The greater part of my officers were Whigs. It was well for

their venerable brotherhood that the new Surveyor was not a

politician, and though a faithful Democrat in principle, neither

received nor held his office with any reference to political

services. Had it been otherwise--had an active politician been

put into this influential post, to assume the easy task of

making head against a Whig Collector, whose infirmities withheld

him from the personal administration of his office--hardly a man

of the old corps would have drawn the breath of official life

within a month after the exterminating angel had come up the

Custom-House steps. According to the received code in such

matters, it would have been nothing short of duty, in a

politician, to bring every one of those white heads under the

axe of the guillotine. It was plain enough to discern that the

old fellows dreaded some such discourtesy at my hands. It

pained, and at the same time amused me, to behold the terrors

that attended my advent, to see a furrowed cheek, weather-beaten

by half a century of storm, turn ashy pale at the glance of so

harmless an individual as myself; to detect, as one or another

addressed me, the tremor of a voice which, in long-past days,

had been wont to bellow through a speaking-trumpet, hoarsely

enough to frighten Boreas himself to silence. They knew, these

excellent old persons, that, by all established rule--and, as

regarded some of them, weighed by their own lack of efficiency

for business--they ought to have given place to younger men,

more orthodox in politics, and altogether fitter than themselves

to serve our common Uncle. I knew it, too, but could never quite

find in my heart to act upon the knowledge. Much and deservedly

to my own discredit, therefore, and considerably to the

detriment of my official conscience, they continued, during my

incumbency, to creep about the wharves, and loiter up and down

the Custom-House steps. They spent a good deal of time, also,

asleep in their accustomed corners, with their chairs tilted

back against the walls; awaking, however, once or twice in the

forenoon, to bore one another with the several thousandth

repetition of old sea-stories and mouldy jokes, that had grown

to be passwords and countersigns among them.

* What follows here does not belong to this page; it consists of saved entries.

-- ==== Sys2Proof/Laws/CommandsCollect.lean ====
section
/-! SUPPORT. What the commands of Machine/Collect.lean keep; each ends in a next state. -/

namespace Sys2Proof.Machine

open Sys2Proof

set_option linter.unusedTactic false
set_option linter.unreachableTactic false

theorem execWindowBind_keeps (src : Route) (i : Fin 64) (v : BitVec 8) (sb : State) :
    ∃ sc, execWindowBind src i v sb = .next sc ∧ Keeps false sb sc := by
  unfold execWindowBind
  try dsimp only
  refine ⟨_, rfl, ?_⟩
  repeat'
    with_reducible (first
      | assumption | exact Keeps.refl _ _ | apply Keeps.ite | apply Keeps.dite | apply windowWrite_keeps
      | apply beginOp_keeps | (intro _) | split)

theorem execWindowUnbind_keeps (src : Route) (i : Fin 64) (v : BitVec 8) (sb : State) :
    ∃ sc, execWindowUnbind src i v sb = .next sc ∧ Keeps false sb sc := by
  unfold execWindowUnbind
  try dsimp only
  refine ⟨_, rfl, ?_⟩
  repeat'
    with_reducible (first
      | assumption | exact Keeps.refl _ _ | apply Keeps.ite | apply Keeps.dite | apply windowWrite_keeps
      | apply beginOp_keeps | (intro _) | split)

theorem execServiceCellFormed_keeps (i : Fin 64) (chunk : BitVec 28) (cell : BitVec 4) (sb : State) :
    ∃ sc, execServiceCellFormed i chunk cell sb = .next sc ∧ Keeps false sb sc := by
  unfold execServiceCellFormed
  try dsimp only
  refine ⟨_, rfl, ?_⟩
  repeat'
    with_reducible (first
      | assumption | exact Keeps.refl _ _ | apply Keeps.ite | apply Keeps.dite | apply serviceCell_keeps | (intro _) | split)

theorem execCommitTick_keeps (i : Fin 64) (sb : State) :
    ∃ sc, execCommitTick i sb = .next sc ∧ Keeps true sb sc := by
  unfold execCommitTick
  try dsimp only
  refine ⟨_, rfl, ?_⟩
  repeat'
    with_reducible (first
      | assumption | exact Keeps.refl _ _ | apply Keeps.ite | apply Keeps.dite | apply commitTick_keeps | (intro _) | split)

end Sys2Proof.Machine
end

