-- ==== Sys2Proof/Laws/KeepGddr.lean ====
section
/-! SUPPORT. What the operations of Machine/Gddr.lean keep. -/

namespace Sys2Proof.Machine

open Sys2Proof

set_option linter.unusedTactic false
set_option linter.unreachableTactic false

theorem bumpChan_keeps {wr : Bool} {sa sb : State} (k : Nat) (lo : Nat) (hk : Keeps wr sa sb) :
    Keeps wr sa (bumpChan k lo sb) := by
  unfold bumpChan
  try dsimp only
  repeat'
    with_reducible (first
      | assumption | apply Keeps.ite | apply Keeps.dite | apply bump_keeps | (intro _) | split)

theorem poisonLine_keeps {wr : Bool} {sa sb : State} (line : Nat) (hk : Keeps wr sa sb) :
    Keeps wr sa (poisonLine line sb) := by
  unfold poisonLine
  try dsimp only
  repeat'
    with_reducible (first
      | assumption | apply Keeps.ite | apply Keeps.dite | (intro _) | split | refine Keeps.upd ?_ rfl)

theorem startRetrain_keeps {wr : Bool} {sa sb : State} (k : Nat) (hk : Keeps wr sa sb) :
    Keeps wr sa (startRetrain k sb) := by
  unfold startRetrain
  try dsimp only
  repeat'
    with_reducible (first
      | assumption | apply Keeps.ite | apply Keeps.dite | apply modChan_keeps | (intro _) | split | refine Keeps.upd ?_ rfl)

theorem channelRetrain_keeps {wr : Bool} {sa sb : State} (k : Nat) (ok : Bool) (hk : Keeps wr sa sb) :
    Keeps wr sa (channelRetrain k ok sb) := by
  unfold channelRetrain
  try dsimp only
  repeat'
    with_reducible (first
      | assumption | apply Keeps.ite | apply Keeps.dite | apply bump_keeps | apply modChan_keeps | apply raiseCause_keeps
      | apply log_keeps | (intro _) | split | refine Keeps.upd ?_ rfl)

theorem scrubRead_keeps {wr : Bool} {sa sb : State} (k : Nat) (bank : Nat) (at_ : Nat) (r : BurstResult)
    (hk : Keeps wr sa sb) :
    Keeps wr sa (scrubRead k bank at_ r sb) := by
  unfold scrubRead
  try dsimp only
  repeat'
    with_reducible (first
      | assumption | apply Keeps.ite | apply Keeps.dite | apply log_keeps | apply bumpChan_keeps | apply bump_keeps
      | apply modChan_keeps | apply poisonLine_keeps | (intro _) | split | refine Keeps.upd ?_ rfl)

theorem backgroundChan_keeps {wr : Bool} {sa sb : State} (m : Nat) (k : Nat) (scrub : Bool) (r : BurstResult)
    (hk : Keeps wr sa sb) :
    Keeps wr sa (backgroundChan m k scrub r sb) := by
  unfold backgroundChan
  try dsimp only
  repeat'
    with_reducible (first
      | assumption | apply Keeps.ite | apply Keeps.dite | apply modChan_keeps | apply scrubRead_keeps | apply bump_keeps
      | (intro _) | split | refine Keeps.upd ?_ rfl)

theorem backgroundSlot_keeps {wr : Bool} {sa sb : State} (found : List (Fin 128 × BurstResult)) (hk : Keeps wr sa sb) :
    Keeps wr sa (backgroundSlot found sb) := by
  unfold backgroundSlot
  try dsimp only
  repeat'
    with_reducible (first
      | assumption | apply Keeps.ite | apply Keeps.dite | apply advanceTo_keeps | apply backgroundChan_keeps
      | apply Keeps.foldl | apply Keeps.foldl_snd | apply Keeps.foldl_fst | (intro _) | split)

theorem burstDone_keeps {wr : Bool} {sa sb : State} (k : Nat) (b : Nat × Bool × Nat) (hk : Keeps wr sa sb) :
    Keeps wr sa (burstDone k b sb) := by
  unfold burstDone
  try dsimp only
  repeat'
    with_reducible (first
      | assumption | apply Keeps.ite | apply Keeps.dite | apply modChan_keeps | (intro _) | split | refine Keeps.upd ?_ rfl)

theorem burstAgain_keeps {wr : Bool} {sa sb : State} (k : Nat) (b : Nat × Bool × Nat) (read : Bool)
    (hk : Keeps wr sa sb) :
    Keeps wr sa (burstAgain k b read sb) := by
  unfold burstAgain
  try dsimp only
  repeat'
    with_reducible (first
      | assumption | apply Keeps.ite | apply Keeps.dite | apply bump_keeps | apply modChan_keeps | apply startRetrain_keeps
      | apply countBad_keeps | apply poisonLine_keeps | apply burstDone_keeps | (intro _) | split | refine Keeps.upd ?_ rfl)

theorem burstResult_keeps {wr : Bool} {sa sb : State} (k : Nat) (b : Nat × Bool × Nat) (r : BurstResult)
    (hk : Keeps wr sa sb) :
    Keeps wr sa (burstResult k b r sb) := by
  unfold burstResult
  try dsimp only
  repeat'
    with_reducible (first
      | assumption | apply Keeps.ite | apply Keeps.dite | apply burstDone_keeps | apply log_keeps | apply bumpChan_keeps
      | apply bump_keeps | apply countBad_keeps | apply poisonLine_keeps | apply burstAgain_keeps | (intro _) | split)

theorem burstSlot_keeps {wr : Bool} {sa sb : State} (results : List (Fin 128 × BurstResult)) (hk : Keeps wr sa sb) :
    Keeps wr sa (burstSlot results sb) := by
  unfold burstSlot
  try dsimp only
  repeat'
    with_reducible (first
      | assumption | apply Keeps.ite | apply Keeps.dite | apply advanceTo_keeps | apply burstResult_keeps | apply Keeps.foldl
      | apply Keeps.foldl_snd | apply Keeps.foldl_fst | (intro _) | split)

theorem bar2Closed_keeps {wr : Bool} {sa sb : State} (hk : Keeps wr sa sb) :
    Keeps wr sa (bar2Closed sb) := by
  unfold bar2Closed
  try dsimp only
  repeat'
    with_reducible (first
      | assumption | apply Keeps.ite | apply Keeps.dite | apply emit_keeps | apply bump_keeps | (intro _) | split)

theorem bar2Read_keeps {wr : Bool} {sa sb : State} (x : Nat) (n : Nat) (hk : Keeps wr sa sb) :
    Keeps wr sa (bar2Read x n sb) := by
  unfold bar2Read
  try dsimp only
  repeat'
    with_reducible (first
      | assumption | apply Keeps.ite | apply Keeps.dite | apply emit_keeps | apply bar2Closed_keeps | apply touchLine_keeps
      | apply Keeps.foldl | apply Keeps.foldl_snd | apply Keeps.foldl_fst | (intro _) | split)

theorem bar2Line_keeps {sa sb : State} (line : Nat) (off : Nat) (data : List (Option Byte)) (hk : Keeps true sa sb) :
    Keeps true sa (bar2Line line off data sb) := by
  unfold bar2Line
  try dsimp only
  repeat'
    with_reducible (first
      | assumption | apply Keeps.ite | apply Keeps.dite | apply writeLine_keeps | apply Keeps.foldl | apply Keeps.foldl_snd
      | apply Keeps.foldl_fst | (intro _) | split)

theorem bar2Write_keeps {sa sb : State} (x : Nat) (data : List (Option Byte)) (hk : Keeps true sa sb) :
    Keeps true sa (bar2Write x data sb) := by
  unfold bar2Write
  try dsimp only
  repeat'
    with_reducible (first
      | assumption | apply Keeps.ite | apply Keeps.dite | apply bar2Closed_keeps | apply bar2Line_keeps | apply Keeps.foldl
      | apply Keeps.foldl_snd | apply Keeps.foldl_fst | (intro _) | split)

end Sys2Proof.Machine
end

The discovery was soon made, I imagine, that the new Surveyor

had no great harm in him. So, with lightsome hearts and the

happy consciousness of being usefully employed--in their own

behalf at least, if not for our beloved country--these good old

gentlemen went through the various formalities of office.

Sagaciously under their spectacles, did they peep into the holds

of vessels. Mighty was their fuss about little matters, and

marvellous, sometimes, the obtuseness that allowed greater ones

to slip between their fingers Whenever such a mischance

occurred--when a waggon-load of valuable merchandise had been

smuggled ashore, at noonday, perhaps, and directly beneath their

unsuspicious noses--nothing could exceed the vigilance and

alacrity with which they proceeded to lock, and double-lock, and

secure with tape and sealing-wax, all the avenues of the

delinquent vessel. Instead of a reprimand for their previous

negligence, the case seemed rather to require an eulogium on

their praiseworthy caution after the mischief had happened; a

grateful recognition of the promptitude of their zeal the moment

that there was no longer any remedy.